Why Civility Failed - What is trickle-down economics?
The following is an excerpt from my 2022 book, Why Civility Failed:
Another reason that people don’t get along is that they have no idea what each others’ true positions are. They hear terms like “trickle-down economics” or “spiritual warfare” and get all angry without knowing what those terms actually mean. When they encounter someone who proudly supports such things, the conversation is much more often a yelling match than a learning experience.
It doesn’t help that there are a lot of lies floating around out there. I’ve been told that pro-life people believe in the authority of men over women and the church over the state, but every prolife person I’ve ever talked to has never said anything like that. For them, it’s all about protecting the lives of the unborn. I’ve also been told that those who endorse the old legal definition of marriage simply hate homosexuals, most likely because of religion, but I know that at least some of them make nuanced legal arguments reflecting legitimate concerns.
One of the things I tried to do on my old blog was to educate people as to what the issues actually are about. I have adapted some of my old posts to fill out this chapter. The more you know, the better arguments you can make.
What is Trickle-Down Economics?
Some people hate trickle-down economics. They speak of its “failure,” its “victims,” and they claim that it “doesn’t work.” On the other hand, some people like it – but what is it?
My first exposure to the term came from reading those who endorse it. They define it as the phenomenon that occurs when those of high productivity are able to keep more of their earnings, passing on the benefits to those with less productivity. In other words, when “the boss” has more money to dispose, (36) everybody gets a raise (especially when the boss’s competitors are giving out raises and he/she wants to retain employees). Benefits may not always take the form of higher wages, of course; they may also come in the form of lowered prices, increased hiring, or greater spending by “the boss” that ends up putting money in some other boss’s pocket, spreading the wealth around, eventually helping everyone.
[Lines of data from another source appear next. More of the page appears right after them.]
/-- A partition put on its half-spans for the first time. -/
def placeParts (s : State) (m part : Nat) (halfspans : BitVec 8) : State :=
  newContexts ((halfspansOf halfspans).foldl (fun s hs => placeOn s m part false hs) s) m part

/-- The table of a partition that holds its job already (R197, log entry 52): half-spans that leave its set hold it no longer, those
that join are placed, as evicted where the whole partition is. -/
def replaceTable (s : State) (m part : Nat) (halfspans : BitVec 8) (tbl : FMap (BitVec 32)) (out : Bool) : State :=
  let old := halfspansOf (getPart s m part).halfspans
  let new := halfspansOf halfspans
  let s1 := adjPart s m part fun p =>
    { p with table := tbl, halfspans := halfspans, loc := p.loc.filter fun l => new.contains l.1 }
  newContexts ((new.filter fun hs => !old.contains hs).foldl (fun s hs => placeOn s m part out hs) s1) m part

/-- A placement table written by Veiviush at the host's request, or refused (R195, R201, R202): a fold factor changes only
while the partition is evicted. The half-spans of two partitions may overlap, as R205 shares them (DESIGN CHOICE, log entry 52). -/
def execPlacementTableWrite (mod part : Nat) (job : BitVec 12) (halfspans : BitVec 8) (tbl : FMap (BitVec 32)) (s : State) : Out :=
  let x := getPart s mod part
  let out := x.loc.all fun l => l.2 != .piers && l.2 != .shadow
  go (if 8 ≤ part ∨ tableOk s job halfspans tbl = false then s
    else if x.inUse = true ∧ x.job = job then
      if tableFold x.table ≠ tableFold tbl ∧ out = false then s
      else replaceTable s mod part halfspans tbl (out && x.loc.any fun l => l.2 == .saved)
    else
      let s1 := { s with piers := s.piers.filter fun p => !(pkMod p.1 == mod && pkPart p.1 == part) }
      placeParts (adjPart s1 mod part fun _ => { job := job, inUse := true, table := tbl, halfspans := halfspans, savedTable := tbl })
        mod part halfspans)

/-- Whether a group record is accepted (R250). -/
def groupOk (s : State) (hdr : Word) (members : List (BitVec 28)) : Bool :=
  let op := bits hdr 60 3
  let k := bits hdr 57 3
  let job : BitVec 12 := hdr.extractLsb' 38 12
  decide (op ≤ 4) && (op != 4 || (decide (1 ≤ k) && decide (k ≤ 6))) && decide (1 ≤ members.length) && decide (members.length ≤ 65536) &&
    members.all (fun a => (pkOfAddr s (awMod a) (awPier a) job).isSome) && decide (bits hdr 52 5 < 30)

/-- A group entry written by Veiviush, or refused (R250). -/
def execGroupEntryWrite (mod id : Nat) (hdr : Word) (members : List (BitVec 28)) (s : State) : Out :=
  go (if 256 ≤ id ∨ groupOk s hdr members = false then s
    else adjMod s mod fun x => { x with groups := fset x.groups id { hdr := hdr, members := members }, rounds := fdel x.rounds id })

/-- Whether two starts of a half-span lie at least 32,768 cycles apart, cyclically. -/
def apart (p a b : Nat) : Bool := decide (32768 ≤ (b + p - a) % p ∧ 32768 ≤ (a + p - b) % p)

/-- Whether a gang schedule is accepted (R204). -/
def gangOk (p : Nat) (slices : FMap Word) : Bool :=
  let valid := (List.range 16).filter fun i => bitAt (fget slices i 0) 63
  let start (i : Nat) : Nat := bits (fget slices i 0) 0 32
  decide (65536 ≤ p) && valid.all (fun i => decide (start i < p)) &&
    (List.range 8).all fun h =>
      let on := valid.filter fun i => bitAt (fget slices i 0) (48 + h)
      on.all fun i => on.all fun j => i == j || apart p (start i) (start j)
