-- ==== Sys2Proof/Machine/Keyfun.lean ====
section
/-!
DEFINITION. The functions of the keystones by fixed-point series, as close as the error bounds of R115 need: a result is a
free value within its bound (log entry 7).
-/

namespace Sys2Proof.Machine

/-- 1 as a fixed-point number, 512 bits behind the binary point. -/
def fxOne : Int := 2 ^ 512
/-- A product. -/
def fxMul (a b : Int) : Int := a * b / fxOne
/-- A quotient. -/
def fxDiv (a b : Int) : Int := a * fxOne / b
/-- ± m × 2^e, e at least −512. -/
def fxOf (neg : Bool) (m : Nat) (e : Int) : Int :=
  let v : Int := m * 2 ^ (e + 512).toNat
  if neg then -v else v

/-- The sum of `n` terms of a series: `t` runs on by `next`, and each term is `w` of it. -/
def fxSum (next w : Nat → Int → Int) : (n k : Nat) → (t acc : Int) → Int
  | 0, _, _, acc => acc
  | n + 1, k, t, acc => fxSum next w n (k + 1) (next k t) (acc + w k t)

/-- The inverse hyperbolic tangent of a number up to 1/3. -/
def fxAtanh (z : Int) : Int := fxSum (fun _ t => fxMul t (fxMul z z)) (fun k t => t / (2 * k + 1 : Nat)) 170 0 z 0
/-- The arc tangent of 1 / n. -/
def fxAtanInv (n : Nat) : Int := fxSum (fun _ t => -(t / (n * n : Nat))) (fun k t => t / (2 * k + 1 : Nat)) 120 0 (fxOne / n) 0
/-- ln 2. -/
def fxLn2 : Int := 2 * fxAtanh (fxOne / 3)
/-- π. -/
def fxPi : Int := 16 * fxAtanInv 5 - 4 * fxAtanInv 239

/-- e^y; beyond ±150, where FP32 overflows or has long reached zero, a number as great, or a small one that is not zero, as e^y is
not. -/
def fxExp (y : Int) : Int :=
  if y < -150 * fxOne then 1
  else if 150 * fxOne < y then 2 ^ 200 * fxOne
  else Nat.repeat (fun a => fxMul a a) 8 (fxSum (fun k t => fxMul t (y / 256) / (k + 1 : Nat)) (fun _ t => t) 80 0 fxOne 0)

/-- ln of m × 2^e, m not zero. -/
def fxLn (m : Nat) (e : Int) : Int :=
  let f := fxOf false m (-(m.log2 : Int))
  2 * fxAtanh (fxDiv (f - fxOne) (f + fxOne)) + (e + m.log2) * fxLn2

/-- sin, and cos where asked, the argument reduced by whole turns. -/
def fxSin (cos : Bool) (x : Int) : Int :=
  let r := x % (2 * fxPi)
  let r2 := fxMul r r
  if cos then fxSum (fun k t => -(fxMul t r2 / ((2 * k + 1) * (2 * k + 2) : Nat))) (fun _ t => t) 70 0 fxOne 0
  else fxSum (fun k t => -(fxMul t r2 / ((2 * k + 2) * (2 * k + 3) : Nat))) (fun _ t => t) 70 0 r 0

/-- tanh; ±1 to the precision of FP32 beyond ±64. -/
def fxTanh (x : Int) : Int :=
  let y := max (-64 * fxOne) (min (64 * fxOne) x)
  fxDiv (fxExp (2 * y) - fxOne) (fxExp (2 * y) + fxOne)

/-- erf; beyond ±7 the number next to ±1, which erf does not reach (the ulp below 1 is half of that at 1). -/
def fxErf (x : Int) : Int :=
  if x < -7 * fxOne then 1 - fxOne
  else if 7 * fxOne < x then fxOne - 1
  else fxDiv (2 * fxSum (fun k t => -(fxMul t (fxMul x x) / (k + 1 : Nat))) (fun k t => t / (2 * k + 1 : Nat)) 300 0 x 0)
    (isqrt (fxPi.toNat * 2 ^ 512))

/-- The value of a function of R115 at ± m × 2^e. -/
def fxKey (fn : Nat) (neg : Bool) (m : Nat) (e : Int) : Int :=
  let x := fxOf neg m e
  match fn with
  | 0 => fxExp x
  | 1 => fxExp (fxMul x fxLn2)
  | 2 => fxLn m e
  | 3 => fxDiv (fxLn m e) fxLn2
  | 7 => if neg then -fxSin false (fxOf false m e) else fxSin false x
  | 8 => fxSin true (fxOf false m e)
  | 9 => fxTanh x
  | 10 => min (fxOne - 1) (fxDiv fxOne (fxOne + fxExp (-x)))
  | _ => fxErf x

/-- Whether an FP32 value lies within `n` ulp of a fixed-point value, the ulp taken at that value (R115); an infinity
counts as 2^128. -/
def withinUlps (n : Nat) (v : Int) (x : Nat) : Bool :=
  let ulp : Nat := 2 ^ (ulpExp fmtFp32 v.natAbs (-512) + 512).toNat
  let near (r : Int) : Bool := decide ((r - v).natAbs ≤ n * ulp)
  match fvOf fmtFp32 x with
  | .nan => false
  | .inf neg => near (fxOf neg 1 128)
  | .fin neg m e => near (fxOf neg m e)

/-- A result of R115 with an error bound: the free value of the operand where it lies within the bound, else the exact value rounded
(log entry 7). -/
def kfBounded (fn x : Nat) (neg : Bool) (m : Nat) (e : Int) : Nat :=
  let free := (Config.keystone fn (BitVec.ofNat 32 x)).toNat
  let v := fxKey fn neg m e
  if withinUlps (if fn = 1 ∨ fn = 3 then 1 else 2) v free then free else rne fmtFp32 (.fin (decide (v < 0)) v.natAbs (-512))

end Sys2Proof.Machine
end

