-- ==== Sys2Proof/Machine/Core.lean ====
section
/-!
DEFINITION. The machine as the host runs it.
-/

def Sys2Proof.core : Host.Core :=
  { State := Sys2Proof.Machine.State
    Fault := Sys2Proof.Machine.Fault
    Refusal := Sys2Proof.Machine.Refusal
    step := Sys2Proof.Machine.step
    reset := Sys2Proof.Machine.State.reset }
end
Some rightly point out that “the boss” makes his money from the consumption of others, and so stimulating consumption (or removing anything that might be holding consumption back) also stimulates the economy and should result in increased wages, lower prices, or both. However, there are at least two problems with doing it this way. One is that increased consumption means increased demand, which will tend to raise prices, partly negating the effects. The other problem is that this indirect route is less efficient. Not all consumers are created equal. Some people are better at spending their money than others – at least in ways that will stimulate the economy as a whole. Some people are more productive than others, and since the value of one’s goods or services can be defined no other way than by the amount someone is willing to pay for them, productivity is equal to income. One who makes a lot of money must have generated something of value for so many to pay them so much for it (unless of course there is fraud or force involved), so those with money must be producing something of value to people.
Of course, when “the boss” has “more money” is relative. More money than when? Since it is always possible for there to be more of a drain on the economy than there is, all economics is trickle-down economics. It is a redundant term. No matter how much of a drain there is on the economy, as long as some economic activity remains, and as long as somebody is receiving wages from someone else, there is trickle-down occurring. All economics is naturally trickle-down, because left alone, the (37) markets reward those with the greatest productivity the most, and they can then reward everyone else. No matter how much a society might deviate from this ideal by using forced redistribution of wealth, some economic activity will remain. All economics is free-market capitalism; it’s only a matter of how much there is. Even communistic, command-economies with much central planning experience some trade, whether it happens informally when the state isn’t looking, or whether it happens through the commands of the state. Government spending is still spending – but rarely by those who know best. It isn’t that government doesn’t work at all; it’s that the free market works better, and history seems to suggest that socialist economies grow slower.
This is why I was at first confused when I heard the claim that trickle-down economics hasn’t worked. That’s ridiculous; it’s the only thing that has ever worked. Where did all the wealth we have come from if not from trade? I eventually realized we were speaking different languages. What they mean by trickle-down is any large deviation towards freedom from our current capitalist/socialist compromise economy. I agree that extreme inequalities in wealth are concerning, for reasons I won’t get into now, and I like safety nets of some kind, though not necessarily the ones we have, so I empathize with those scared of pure capitalism. I just wish they would understand what trickle-down means before rejecting it.